WORK REQUIRED =
Each line from the start of the records through the line containing "or a VF. -/" is to be transcribed exactly, and no other line is to be included.

[[ RECORDS FOR THIS EXERCISE, beginning ]]

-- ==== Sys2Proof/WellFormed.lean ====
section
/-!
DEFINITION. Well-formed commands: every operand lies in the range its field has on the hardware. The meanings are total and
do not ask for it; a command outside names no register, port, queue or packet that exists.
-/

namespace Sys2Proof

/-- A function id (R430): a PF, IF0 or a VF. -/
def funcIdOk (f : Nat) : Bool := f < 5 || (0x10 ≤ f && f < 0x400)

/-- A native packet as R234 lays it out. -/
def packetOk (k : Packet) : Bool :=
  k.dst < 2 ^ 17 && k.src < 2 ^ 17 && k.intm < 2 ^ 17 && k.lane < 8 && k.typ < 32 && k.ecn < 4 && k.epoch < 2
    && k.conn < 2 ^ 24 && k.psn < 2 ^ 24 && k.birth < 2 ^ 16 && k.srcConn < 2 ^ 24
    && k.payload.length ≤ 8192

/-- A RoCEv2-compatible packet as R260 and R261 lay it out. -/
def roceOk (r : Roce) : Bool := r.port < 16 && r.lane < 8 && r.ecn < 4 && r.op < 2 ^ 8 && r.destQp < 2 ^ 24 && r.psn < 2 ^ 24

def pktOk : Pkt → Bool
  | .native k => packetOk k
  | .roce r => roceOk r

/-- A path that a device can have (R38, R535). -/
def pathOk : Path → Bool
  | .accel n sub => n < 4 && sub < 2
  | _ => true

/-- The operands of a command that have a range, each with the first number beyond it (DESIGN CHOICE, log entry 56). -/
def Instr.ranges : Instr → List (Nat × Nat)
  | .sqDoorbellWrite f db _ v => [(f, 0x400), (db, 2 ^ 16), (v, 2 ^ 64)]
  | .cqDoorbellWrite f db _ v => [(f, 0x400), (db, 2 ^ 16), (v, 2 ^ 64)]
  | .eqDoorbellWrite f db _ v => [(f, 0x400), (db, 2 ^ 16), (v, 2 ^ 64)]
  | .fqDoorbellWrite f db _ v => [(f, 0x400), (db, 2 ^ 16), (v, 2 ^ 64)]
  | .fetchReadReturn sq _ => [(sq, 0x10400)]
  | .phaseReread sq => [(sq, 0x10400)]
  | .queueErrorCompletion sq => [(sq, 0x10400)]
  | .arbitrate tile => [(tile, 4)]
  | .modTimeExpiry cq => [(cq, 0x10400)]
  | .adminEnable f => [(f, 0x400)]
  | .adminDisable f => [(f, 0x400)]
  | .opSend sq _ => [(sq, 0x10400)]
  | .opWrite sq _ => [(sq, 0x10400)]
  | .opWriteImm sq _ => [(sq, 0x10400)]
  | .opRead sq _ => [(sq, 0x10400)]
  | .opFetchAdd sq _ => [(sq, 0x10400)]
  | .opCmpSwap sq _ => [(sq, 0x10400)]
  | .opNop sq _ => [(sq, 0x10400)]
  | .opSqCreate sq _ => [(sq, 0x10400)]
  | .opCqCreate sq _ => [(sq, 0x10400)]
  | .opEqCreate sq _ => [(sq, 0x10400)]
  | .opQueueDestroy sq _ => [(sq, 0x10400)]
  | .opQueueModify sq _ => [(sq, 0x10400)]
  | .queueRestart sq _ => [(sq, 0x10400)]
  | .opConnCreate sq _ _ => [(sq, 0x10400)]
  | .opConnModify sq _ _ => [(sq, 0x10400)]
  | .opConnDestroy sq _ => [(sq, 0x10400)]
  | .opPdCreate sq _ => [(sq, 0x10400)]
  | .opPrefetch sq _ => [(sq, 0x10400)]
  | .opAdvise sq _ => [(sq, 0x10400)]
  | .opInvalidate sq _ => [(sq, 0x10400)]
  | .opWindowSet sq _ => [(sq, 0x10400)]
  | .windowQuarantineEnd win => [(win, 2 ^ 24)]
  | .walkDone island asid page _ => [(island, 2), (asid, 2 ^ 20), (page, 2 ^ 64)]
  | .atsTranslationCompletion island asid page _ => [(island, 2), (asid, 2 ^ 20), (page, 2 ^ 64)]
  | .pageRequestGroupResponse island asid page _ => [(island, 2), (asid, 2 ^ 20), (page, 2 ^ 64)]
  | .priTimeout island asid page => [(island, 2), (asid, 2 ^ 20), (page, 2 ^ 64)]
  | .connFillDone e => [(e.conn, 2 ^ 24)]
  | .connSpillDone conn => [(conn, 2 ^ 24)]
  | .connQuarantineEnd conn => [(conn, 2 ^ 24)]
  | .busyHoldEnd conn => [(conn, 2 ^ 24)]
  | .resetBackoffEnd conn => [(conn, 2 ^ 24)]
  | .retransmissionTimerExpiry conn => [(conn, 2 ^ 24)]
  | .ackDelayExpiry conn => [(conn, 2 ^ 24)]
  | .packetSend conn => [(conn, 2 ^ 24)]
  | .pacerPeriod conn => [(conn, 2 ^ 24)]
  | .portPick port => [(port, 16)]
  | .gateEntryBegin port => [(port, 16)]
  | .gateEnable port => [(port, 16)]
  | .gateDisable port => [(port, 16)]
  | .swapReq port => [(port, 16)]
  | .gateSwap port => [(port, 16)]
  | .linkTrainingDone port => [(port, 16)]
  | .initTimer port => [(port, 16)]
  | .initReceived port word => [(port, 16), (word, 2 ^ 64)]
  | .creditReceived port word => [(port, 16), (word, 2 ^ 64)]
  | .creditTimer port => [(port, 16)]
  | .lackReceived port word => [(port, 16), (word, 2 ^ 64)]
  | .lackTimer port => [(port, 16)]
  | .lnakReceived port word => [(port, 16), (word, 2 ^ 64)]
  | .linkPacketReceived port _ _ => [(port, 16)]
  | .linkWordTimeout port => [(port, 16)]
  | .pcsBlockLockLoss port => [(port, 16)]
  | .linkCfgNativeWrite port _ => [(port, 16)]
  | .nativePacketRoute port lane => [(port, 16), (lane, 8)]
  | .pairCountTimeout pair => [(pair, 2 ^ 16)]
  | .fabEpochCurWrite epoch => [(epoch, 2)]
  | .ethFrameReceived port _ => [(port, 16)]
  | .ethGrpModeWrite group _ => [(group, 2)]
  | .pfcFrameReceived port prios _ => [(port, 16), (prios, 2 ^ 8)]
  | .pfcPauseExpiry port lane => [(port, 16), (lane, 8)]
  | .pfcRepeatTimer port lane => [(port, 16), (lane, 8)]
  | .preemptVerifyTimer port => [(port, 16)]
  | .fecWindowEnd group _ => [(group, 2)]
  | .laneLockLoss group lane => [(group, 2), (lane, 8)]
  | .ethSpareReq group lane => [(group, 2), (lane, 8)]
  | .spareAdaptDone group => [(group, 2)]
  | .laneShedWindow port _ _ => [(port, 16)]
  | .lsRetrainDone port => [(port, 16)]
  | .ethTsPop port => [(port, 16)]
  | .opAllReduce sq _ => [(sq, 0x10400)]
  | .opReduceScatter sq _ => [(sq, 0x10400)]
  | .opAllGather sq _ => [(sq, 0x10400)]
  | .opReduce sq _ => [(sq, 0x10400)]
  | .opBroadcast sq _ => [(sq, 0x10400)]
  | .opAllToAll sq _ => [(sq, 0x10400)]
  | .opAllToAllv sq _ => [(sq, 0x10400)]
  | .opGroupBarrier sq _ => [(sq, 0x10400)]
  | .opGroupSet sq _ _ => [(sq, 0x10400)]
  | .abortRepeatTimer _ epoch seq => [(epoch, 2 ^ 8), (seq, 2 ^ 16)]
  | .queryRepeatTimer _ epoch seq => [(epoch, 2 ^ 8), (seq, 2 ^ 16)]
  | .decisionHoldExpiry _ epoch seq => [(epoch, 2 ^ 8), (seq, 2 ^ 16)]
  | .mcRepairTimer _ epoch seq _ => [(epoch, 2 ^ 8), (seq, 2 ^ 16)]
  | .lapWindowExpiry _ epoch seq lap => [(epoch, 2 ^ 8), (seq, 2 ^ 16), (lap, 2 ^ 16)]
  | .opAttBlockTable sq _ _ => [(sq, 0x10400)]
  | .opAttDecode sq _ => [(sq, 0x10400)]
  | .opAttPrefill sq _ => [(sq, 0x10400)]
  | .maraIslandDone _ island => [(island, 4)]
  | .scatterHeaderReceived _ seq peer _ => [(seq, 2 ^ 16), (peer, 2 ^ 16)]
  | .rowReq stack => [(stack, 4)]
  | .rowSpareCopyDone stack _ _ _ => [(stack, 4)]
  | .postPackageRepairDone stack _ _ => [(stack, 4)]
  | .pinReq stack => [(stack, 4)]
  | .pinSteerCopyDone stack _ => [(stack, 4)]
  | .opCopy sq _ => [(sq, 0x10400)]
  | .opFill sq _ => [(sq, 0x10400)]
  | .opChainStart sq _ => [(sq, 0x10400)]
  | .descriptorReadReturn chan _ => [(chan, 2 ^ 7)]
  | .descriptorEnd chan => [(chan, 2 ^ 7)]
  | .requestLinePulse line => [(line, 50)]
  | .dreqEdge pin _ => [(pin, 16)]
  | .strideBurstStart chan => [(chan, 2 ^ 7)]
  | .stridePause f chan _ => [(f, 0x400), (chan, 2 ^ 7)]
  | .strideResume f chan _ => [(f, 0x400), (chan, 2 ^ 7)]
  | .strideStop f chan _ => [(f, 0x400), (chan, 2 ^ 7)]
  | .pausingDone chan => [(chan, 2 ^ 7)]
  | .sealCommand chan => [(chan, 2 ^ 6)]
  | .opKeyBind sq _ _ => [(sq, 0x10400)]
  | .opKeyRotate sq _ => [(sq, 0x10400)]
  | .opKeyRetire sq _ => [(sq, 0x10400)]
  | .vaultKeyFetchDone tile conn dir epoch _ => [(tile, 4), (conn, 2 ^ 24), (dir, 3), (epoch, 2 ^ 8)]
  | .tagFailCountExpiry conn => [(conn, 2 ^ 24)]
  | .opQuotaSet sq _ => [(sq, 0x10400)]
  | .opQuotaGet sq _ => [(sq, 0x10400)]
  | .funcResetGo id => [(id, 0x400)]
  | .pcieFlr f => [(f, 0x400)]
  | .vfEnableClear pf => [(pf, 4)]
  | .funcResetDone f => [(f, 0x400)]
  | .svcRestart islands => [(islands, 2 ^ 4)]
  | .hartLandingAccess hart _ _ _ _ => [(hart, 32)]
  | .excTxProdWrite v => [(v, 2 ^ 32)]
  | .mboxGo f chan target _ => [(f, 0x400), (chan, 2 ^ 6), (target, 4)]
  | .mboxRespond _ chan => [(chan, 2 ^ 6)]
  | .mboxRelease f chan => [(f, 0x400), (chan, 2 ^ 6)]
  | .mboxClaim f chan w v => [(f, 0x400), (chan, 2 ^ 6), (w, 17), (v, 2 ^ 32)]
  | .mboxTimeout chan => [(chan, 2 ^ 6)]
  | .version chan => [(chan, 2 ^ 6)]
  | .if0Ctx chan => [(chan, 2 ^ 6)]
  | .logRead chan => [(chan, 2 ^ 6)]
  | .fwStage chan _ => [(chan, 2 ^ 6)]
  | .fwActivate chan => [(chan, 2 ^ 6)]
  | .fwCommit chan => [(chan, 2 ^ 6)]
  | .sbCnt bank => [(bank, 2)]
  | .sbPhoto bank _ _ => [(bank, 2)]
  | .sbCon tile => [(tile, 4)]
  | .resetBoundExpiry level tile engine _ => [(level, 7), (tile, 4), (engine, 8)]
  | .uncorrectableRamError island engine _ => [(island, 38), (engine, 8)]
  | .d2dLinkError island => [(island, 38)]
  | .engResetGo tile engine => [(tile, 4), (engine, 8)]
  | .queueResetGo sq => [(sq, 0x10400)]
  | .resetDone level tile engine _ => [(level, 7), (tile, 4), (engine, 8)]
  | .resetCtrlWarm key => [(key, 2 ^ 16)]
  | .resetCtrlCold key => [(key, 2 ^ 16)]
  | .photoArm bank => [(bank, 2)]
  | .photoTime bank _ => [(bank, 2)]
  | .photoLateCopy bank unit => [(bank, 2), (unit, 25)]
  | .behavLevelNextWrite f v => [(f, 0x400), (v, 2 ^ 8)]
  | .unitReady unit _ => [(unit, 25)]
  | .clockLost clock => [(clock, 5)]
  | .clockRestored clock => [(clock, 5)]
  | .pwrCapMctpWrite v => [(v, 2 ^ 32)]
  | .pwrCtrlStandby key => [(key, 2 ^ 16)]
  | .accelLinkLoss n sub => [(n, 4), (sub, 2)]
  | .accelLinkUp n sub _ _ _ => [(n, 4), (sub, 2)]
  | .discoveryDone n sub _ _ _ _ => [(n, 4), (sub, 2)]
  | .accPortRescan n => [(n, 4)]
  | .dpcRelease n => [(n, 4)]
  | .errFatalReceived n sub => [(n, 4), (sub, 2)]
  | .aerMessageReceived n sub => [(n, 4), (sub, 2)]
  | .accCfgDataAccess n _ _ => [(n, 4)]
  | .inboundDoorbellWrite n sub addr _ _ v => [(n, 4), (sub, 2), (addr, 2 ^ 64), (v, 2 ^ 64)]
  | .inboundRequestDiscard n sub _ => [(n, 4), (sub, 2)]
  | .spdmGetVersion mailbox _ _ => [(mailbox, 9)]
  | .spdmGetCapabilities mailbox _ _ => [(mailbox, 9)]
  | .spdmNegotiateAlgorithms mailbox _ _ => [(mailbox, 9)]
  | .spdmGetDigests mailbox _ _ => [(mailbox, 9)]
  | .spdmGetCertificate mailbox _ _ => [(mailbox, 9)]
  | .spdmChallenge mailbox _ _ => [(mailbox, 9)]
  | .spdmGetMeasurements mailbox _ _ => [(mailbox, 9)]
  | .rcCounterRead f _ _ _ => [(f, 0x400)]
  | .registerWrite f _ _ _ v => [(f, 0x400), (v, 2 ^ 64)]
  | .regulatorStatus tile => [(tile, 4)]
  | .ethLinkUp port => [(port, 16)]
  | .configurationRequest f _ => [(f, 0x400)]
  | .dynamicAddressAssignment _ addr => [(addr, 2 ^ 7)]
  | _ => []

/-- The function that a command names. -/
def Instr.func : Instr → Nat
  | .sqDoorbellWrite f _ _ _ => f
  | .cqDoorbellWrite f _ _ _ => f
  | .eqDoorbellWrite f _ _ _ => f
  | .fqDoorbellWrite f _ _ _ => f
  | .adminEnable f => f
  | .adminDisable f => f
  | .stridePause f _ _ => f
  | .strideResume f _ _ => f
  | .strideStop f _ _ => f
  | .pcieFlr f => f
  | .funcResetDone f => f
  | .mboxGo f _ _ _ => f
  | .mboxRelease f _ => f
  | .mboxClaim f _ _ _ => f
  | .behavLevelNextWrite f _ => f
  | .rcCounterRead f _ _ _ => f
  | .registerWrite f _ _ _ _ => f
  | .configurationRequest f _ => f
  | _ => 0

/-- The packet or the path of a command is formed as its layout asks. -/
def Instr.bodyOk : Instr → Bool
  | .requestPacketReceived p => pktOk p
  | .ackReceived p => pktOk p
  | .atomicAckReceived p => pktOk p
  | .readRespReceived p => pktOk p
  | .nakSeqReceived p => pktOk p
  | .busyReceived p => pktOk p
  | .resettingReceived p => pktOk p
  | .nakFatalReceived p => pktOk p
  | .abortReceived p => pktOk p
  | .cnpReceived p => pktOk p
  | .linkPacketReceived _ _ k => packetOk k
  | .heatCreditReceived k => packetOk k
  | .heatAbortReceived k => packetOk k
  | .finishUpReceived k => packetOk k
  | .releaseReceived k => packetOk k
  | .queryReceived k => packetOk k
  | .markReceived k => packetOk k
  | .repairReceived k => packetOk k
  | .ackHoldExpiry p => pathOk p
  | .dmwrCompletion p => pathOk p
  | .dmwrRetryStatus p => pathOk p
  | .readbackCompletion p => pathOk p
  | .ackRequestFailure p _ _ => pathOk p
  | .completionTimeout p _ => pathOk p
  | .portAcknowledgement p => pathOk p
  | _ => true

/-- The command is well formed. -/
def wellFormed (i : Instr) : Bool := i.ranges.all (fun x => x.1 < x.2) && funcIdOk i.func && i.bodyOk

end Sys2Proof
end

[[ RECORDS FOR THIS EXERCISE, end ]]

OUTPUT OF THE TASK =
-- ==== Sys2Proof/WellFormed.lean ====
section
/-!
DEFINITION. Well-formed commands: every operand lies in the range its field has on the hardware. The meanings are total and
do not ask for it; a command outside names no register, port, queue or packet that exists.
-/

namespace Sys2Proof

/-- A function id (R430): a PF, IF0 or a VF. -/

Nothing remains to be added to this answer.